Not Just “Synthetic Data Is Bad”
Recent discussions often conclude that synthetic data is inherently dangerous. That conclusion is too coarse. Recursive or synthetic data can be safe if the corrective information bandwidth remains sufficiently high. Conversely, even real-world data can fail to stabilize a system if it lacks semantic independence.
The key variable is not data origin, but informational independence.
This also clarifies why scaling alone does not solve the problem. Larger models can tolerate higher error rates, but unless corrective input scales proportionally, collapse is delayed rather than avoided.

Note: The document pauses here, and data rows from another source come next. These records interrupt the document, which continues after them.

-- ==== Sys2Proof/Machine/RegAccess.lean ====
section
/-! DEFINITION. Accesses of the host: writes and reads of the registers of BAR0 and of the MSI-X table, access errors, the DRAM window, and
configuration requests (R9–R13, R29, R30, R407–R410, R540). A register whose write or read does more than R11 says has an entry in `writePorts`
or `readPorts`. -/

namespace Sys2Proof.Machine

/-- The number in a group of `count` registers of the one at an offset. -/
def Fld.index? (f : Fld) (count off : Nat) : Option Nat :=
  if off < f.base then none
  else if f.stride = 0 then (if off = f.base then some 0 else none)
  else if (off - f.base) % f.stride = 0 ∧ (off - f.base) / f.stride < count then some ((off - f.base) / f.stride) else none

/-- A group of registers with what an access of the n-th of them does. -/
structure RegPort (α : Type) where
  fld : Fld
  count : Nat
  act : Nat → α

/-- The entry of the register at an offset, if it has one. -/
def portAt {α : Type} (l : List (RegPort α)) (off : Nat) : Option α :=
  l.findSome? (fun p => (p.fld.index? p.count off).map p.act)

/-! ### Pairs (R13) -/

/-- The LO registers of the pairs, with their number. -/
def pairLos : List (Fld × Nat) :=
  [(HOOP_HTIME_LO.all, 1), (HOOP_PTP_OFS_LO.all, 1), (HOOP_PTP_STAMP_LO.all, 1), (PWR_RTC_LO.all, 1), (PWR_RTC_ALM_LO.all, 1), (TMR_GO_AT_LO.all, 1),
   (RXA_CEN_BASE_LO.all, 1), (CLR_LAST_LO.all, 1), (GRV_MAP_BASE_LO.all, 1), (GRV_JRNL_BASE_LO.all, 1), (SHP_POOL_BASE_LO.all, 1),
   (SHP_CELL_LO.all, 1), (SHP_CTX_TOK_LO.all, 1), (BGH_SHADOW_LO.all, 1), (BGH_CTX0_LO.all, 1), (BGH_NH_LO.all, 1), (ETH_MAC_LO.all, 2), (PCI_H2D_BASE_LO.all, 16),
   (PCI_D2H_BASE_LO.all, 16), (CNP_EXPP_LO.all, 8), (CNP_EXPA_LO.all, 8), (RAS_TCHK_BASE_LO.all, 1)]

/-- The offset holds the LO register of a pair. -/
def isPairLo (off : Nat) : Bool := pairLos.any (fun p => (p.1.index? p.2 off).isSome)

/-- The offset holds the HI register of a pair. -/
def isPairHi (off : Nat) : Bool := decide (4 ≤ off) && isPairLo (off - 4)

/-! ### Reads -/

/-- Bits `n` of 32 as a register value. -/
def bitsWord (f : Nat → Bool) : BitVec 32 := BitVec.ofNat 32 ((List.range 32).foldl (fun m i => if f i then m + 2 ^ i else m) 0)

/-- Word `n` of a list of bytes. -/
def wordAt (l : List Byte) (n : Nat) : BitVec 32 := BitVec.ofNat 32 (leAt l (4 * n) 4)

/-- WFT_STAT_n (R270). -/
def Block.engStat (b : Block) (n : Nat) : BitVec 32 :=
  let bits (f : Strand → Bool) : Nat := (List.range 4).foldl (fun m i => if f (b.strand (4 * n + i)) then m + 2 ^ i else m) 0
  let hov (s : Strand) : Bool := s.hovr.isSome || (match s.weave with | some w => w.handover | none => false)
  BitVec.ofNat 32 ((b.retiring n).toNat * 2 ^ 20 + (b.engine n).queue.length * 2 ^ 16 + bits (·.stopped) * 2 ^ 8 + bits hov * 16
    + bits (fun s => s.weave.isSome))

/-- The registers whose value is that of a part of the machine, and what each reads. -/
def livePorts : List (RegPort (Block → BitVec 32)) :=
  [⟨SYS_MBX_RES.all, 64, fun n b => b.stw.res.getD n 0⟩,
   ⟨SYS_GPIO_IN.all, 2, fun n b => bitsWord (fun i => decide (32 * n + i < 48) && b.gpioBall (32 * n + i))⟩,
   ⟨PWR_RTC_LO.all, 1, fun _ b => BitVec.ofNat 32 b.rtcNow⟩,
   ⟨PWR_RTC_HI.all, 1, fun _ b => BitVec.ofNat 32 (b.rtcNow / 2 ^ 32)⟩,
   ⟨ICU_PEND.all, 8, fun n b => b.pendReg n⟩,
   ⟨ICU_TGT_ST.all, 37, fun n b => b.tgtSt n⟩,
   ⟨TMR_IRQ_ST.all, 1, fun _ b => bitsWord b.tmrIrq⟩,
   ⟨HOOP_HTIME_LO.all, 1, fun _ b => b.clk.htime.setWidth 32⟩,
   ⟨HOOP_HTIME_HI.all, 1, fun _ b => (b.clk.htime >>> 32).setWidth 32⟩,
   ⟨HOOP_RED_ST.all, 1, fun _ b => fput (fput (b.reg HOOP_RED_ST.all.base) HOOP_RED_ST.HB_X_OK (b.hbOk false).toNat) HOOP_RED_ST.HB_Y_OK (b.hbOk true).toNat⟩,
   ⟨HOOP_DIGEST_ACT.all, 16, fun n b => wordAt b.digestAct n⟩,
   ⟨HOOP_DIGEST_PEND.all, 16, fun n b => wordAt b.hoop.warp.digPend n⟩,
   ⟨TXC_STAT.all, 1, fun _ b => fput (b.reg TXC_STAT.all.base) TXC_STAT.PA ((List.range 8).foldl (fun m n => if b.paOn n then m + 2 ^ n else m) 0)⟩,
   ⟨CLR_STAT.all, 1, fun _ b => fput (fput (b.reg CLR_STAT.all.base) CLR_STAT.ACK b.clrAck.toNat) CLR_STAT.PA_RB
     ((List.range 8).foldl (fun m n => if b.padHigh n then m + 2 ^ n else m) 0)⟩,
   ⟨TXC_USED.all, 512, fun n b => BitVec.ofNat 32 (min (2 ^ 28 - 1) (b.airUsed n))⟩,
   ⟨WFT_STAT.all, 32, fun n b => b.engStat n⟩,
   ⟨WFT_DB.all, 32, fun n b => (b.bells n).setWidth 32⟩,
   ⟨PLQ_PAUSE_ST.all, 8, fun n b => bitsWord (fun i => b.qPaused (32 * n + i))⟩,
   ⟨PLQ_FC_ST.all, 1, fun _ b => BitVec.ofNat 32 (b.rd PLQ_FC_ST.FCO + (List.range 8).foldl (fun m p => if b.fcAsserted p then m + 2 ^ (16 + p) else m) 0)⟩,
   ⟨BGH_STAT.all, 1, fun _ b => fput (b.reg BGH_STAT.all.base) BGH_STAT.SCRUB_RUN (b.rd BGH_CTL.SCRUB_EN)⟩,
   ⟨SHP_POOL_FREE.all, 1, fun _ b => BitVec.ofNat 32 (b.poolCount - b.poolUsed.length)⟩,
   ⟨SHP_CELL_LO.all, 1, fun _ b => BitVec.ofNat 32 b.shp.cell⟩,
   ⟨SHP_CELL_HI.all, 1, fun _ b => BitVec.ofNat 32 (b.shp.cell / 2 ^ 32)⟩,
   ⟨UPD_FL_DATA.all, 64, fun n b => if b.rd UPD_BOOT_ST.RESULT = brRECOVERY then b.reg (UPD_FL_DATA.all.off n) else 0⟩]

/-- What the register at an offset holds as a read sees it, WO bits zero (R11), and zero at a reserved offset (R10). -/
def Block.regNow (b : Block) (off : Nat) : BitVec 32 :=
  match portAt livePorts off with
  | some f => f b
  | none => match regRow? off with | some r => b.reg off &&& ~~~r.wo | none => 0

/-- A read with no effect of its own: a HI register answers what the last read of its LO latched (R13). -/
def Block.regRead (b : Block) (off : Nat) : BitVec 32 :=
  if isPairHi off then (Tbl.find b.hiLatch off).getD (b.regNow off) else b.regNow off

/-- The read of NAME_LO latches NAME_HI in the same cycle (R13). -/
def Block.pairRead (b : Block) (off : Nat) : Block :=
  { b with hiLatch := Tbl.insert b.hiLatch (off + 4) (b.regNow (off + 4)) }.answer (.data (b.regNow off))

/-- Counters that count with time are brought up to now before they are read (R194, R260). -/
def Block.regAccrue (b : Block) (off : Nat) : Block :=
  if off = CLR_TIME.all.base then b.clrAccrue
  else
    match WFT_CNT_STALL.all.index? 32 off with
    | some n => (List.range 4).foldl (fun (b : Block) i => b.stallAccrue (4 * n + i)) b
    | none => b

/-- A read of a register returns its value and clears its RC bits; where the hardware updates them in the same beat, the read returns their value
before the update, and the update is kept (R11, R12). The peak of RXA_POOL_ST since a read starts at the lanes then not IDLE (R171). -/
def Block.clearRead (b : Block) (off : Nat) : Block :=
  let b := { b.regAccrue off with tie := b.tie }
  let rc := match regRow? off with | some r => r.rc | none => 0
  let x := b.tieAt off
  let v := (b.regRead off &&& ~~~rc) ||| (x.1 &&& rc)
  (b.answer (.data v)).when (rc != 0) (fun b =>
    let b := { b with tie := { b.tieNow with upd := Tbl.erase b.tieNow.upd off } }.setReg off ((b.reg off &&& ~~~rc) ||| (x.2 &&& rc))
    b.when (off == RXA_POOL_ST.all.base) Block.rxCounts)

/-- The registers whose read does more. -/
def readPorts : List (RegPort (Block → Block)) :=
  [⟨SYS_UART_DATA.all, 1, fun _ b => b.uartRead⟩,
   ⟨ICU_CLAIM.all, 37, fun n b => b.claimRead n⟩,
   ⟨TMR_CNT.all, 32, fun n b => b.tmrCntRead n⟩,
   ⟨TMR_CAP.all, 32, fun n b => b.tmrCapRead n⟩,
   ⟨HOOP_WARP_DATA.all, 8, fun n b => b.warpRead n⟩,
   ⟨WFT_IDATA_LO.all, 32, fun n b => b.instrLoad n false⟩,
   ⟨WFT_IDATA_HI.all, 32, fun n b => b.instrLoad n true⟩,
   ⟨WFT_DDATA.all, 32, fun n b => b.dmemHost n false 0⟩,
   ⟨WFT_TBL_DATA_LO.all, 1, fun _ b => b.tblHostLoad false⟩,
   ⟨WFT_TBL_DATA_HI.all, 1, fun _ b => b.tblHostLoad true⟩,
   ⟨BGH_ENT_DATA.all, 1, fun _ b => b.entRead⟩]

/-- An access of a size or alignment that R9 does not allow completes without effect and is logged; the data of such a read is open (log
entry 2). -/
def Block.sizeErr (b : Block) (off : Nat) (write : Bool) : Block :=
  let b := b.accessErr reqPCIe 0 off
  if write then b.answer .done else (b.answer (.data (BitVec.ofNat 32 b.freeNat))).took

/-- The offsets from here to the end of BAR0 are unassigned (R29). -/
def unassignedFrom : Nat := 0x900000

/-- An access of an unassigned offset of BAR0: a read returns zero, a write is ignored, and either is logged (R30). -/
def Block.unassigned (b : Block) (requester off : Nat) (write : Bool) : Block :=
  (b.accessErr requester 1 off).answer (if write then .done else .data 0)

Implications and Next Steps
This rate-based view has several implications. Grounding must be measured rather than assumed. Early warning signals exist in out-of-distribution brittleness. Recursive self-improvement faces hard information-theoretic constraints that do not depend on agency or intent.
The full paper, with formal definitions and references, is available here:
Semantic Grounding and the Preservation of Information in Recursive Systems
https://doi.org/10.5281/zenodo.18091864
I am eager to collaborate with others interested in advancing this line of inquiry, particularly through empirical tests of the predicted temporal signature, alternative estimators of corrective versus error rates, and counterexamples in which recursive systems remain stable longer than expected.
If semantic collapse follows from rate imbalance, the appropriate response is not to avoid recursion entirely, but to understand precisely what keeps meaning alive.